Saved data entries:
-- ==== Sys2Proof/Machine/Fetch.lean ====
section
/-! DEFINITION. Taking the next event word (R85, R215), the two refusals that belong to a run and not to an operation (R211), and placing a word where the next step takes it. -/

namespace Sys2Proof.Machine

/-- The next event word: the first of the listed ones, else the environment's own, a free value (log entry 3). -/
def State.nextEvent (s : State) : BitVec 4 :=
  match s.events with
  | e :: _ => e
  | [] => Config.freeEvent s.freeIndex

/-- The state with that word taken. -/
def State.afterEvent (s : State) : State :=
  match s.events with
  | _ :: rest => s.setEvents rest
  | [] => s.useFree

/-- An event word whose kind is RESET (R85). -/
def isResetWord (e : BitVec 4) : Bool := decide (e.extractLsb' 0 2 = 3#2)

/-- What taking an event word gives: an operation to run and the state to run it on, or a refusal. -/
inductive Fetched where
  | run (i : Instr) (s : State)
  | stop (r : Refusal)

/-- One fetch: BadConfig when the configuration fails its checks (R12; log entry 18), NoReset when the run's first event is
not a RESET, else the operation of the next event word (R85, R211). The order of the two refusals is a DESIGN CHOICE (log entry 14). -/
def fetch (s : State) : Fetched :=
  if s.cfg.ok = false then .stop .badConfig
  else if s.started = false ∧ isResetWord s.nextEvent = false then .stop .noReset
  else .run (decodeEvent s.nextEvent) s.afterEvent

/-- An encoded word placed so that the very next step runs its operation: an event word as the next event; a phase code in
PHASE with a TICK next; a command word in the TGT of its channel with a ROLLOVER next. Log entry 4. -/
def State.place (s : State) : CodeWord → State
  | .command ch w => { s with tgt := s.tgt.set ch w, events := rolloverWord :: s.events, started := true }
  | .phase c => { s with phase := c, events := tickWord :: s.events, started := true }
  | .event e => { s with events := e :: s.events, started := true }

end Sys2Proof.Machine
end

→ WHAT THIS TASK INVOLVES
Examine the entries and say how many of their lines hold the word "stop". No other words should accompany the number.

→ TASK SOLUTION
3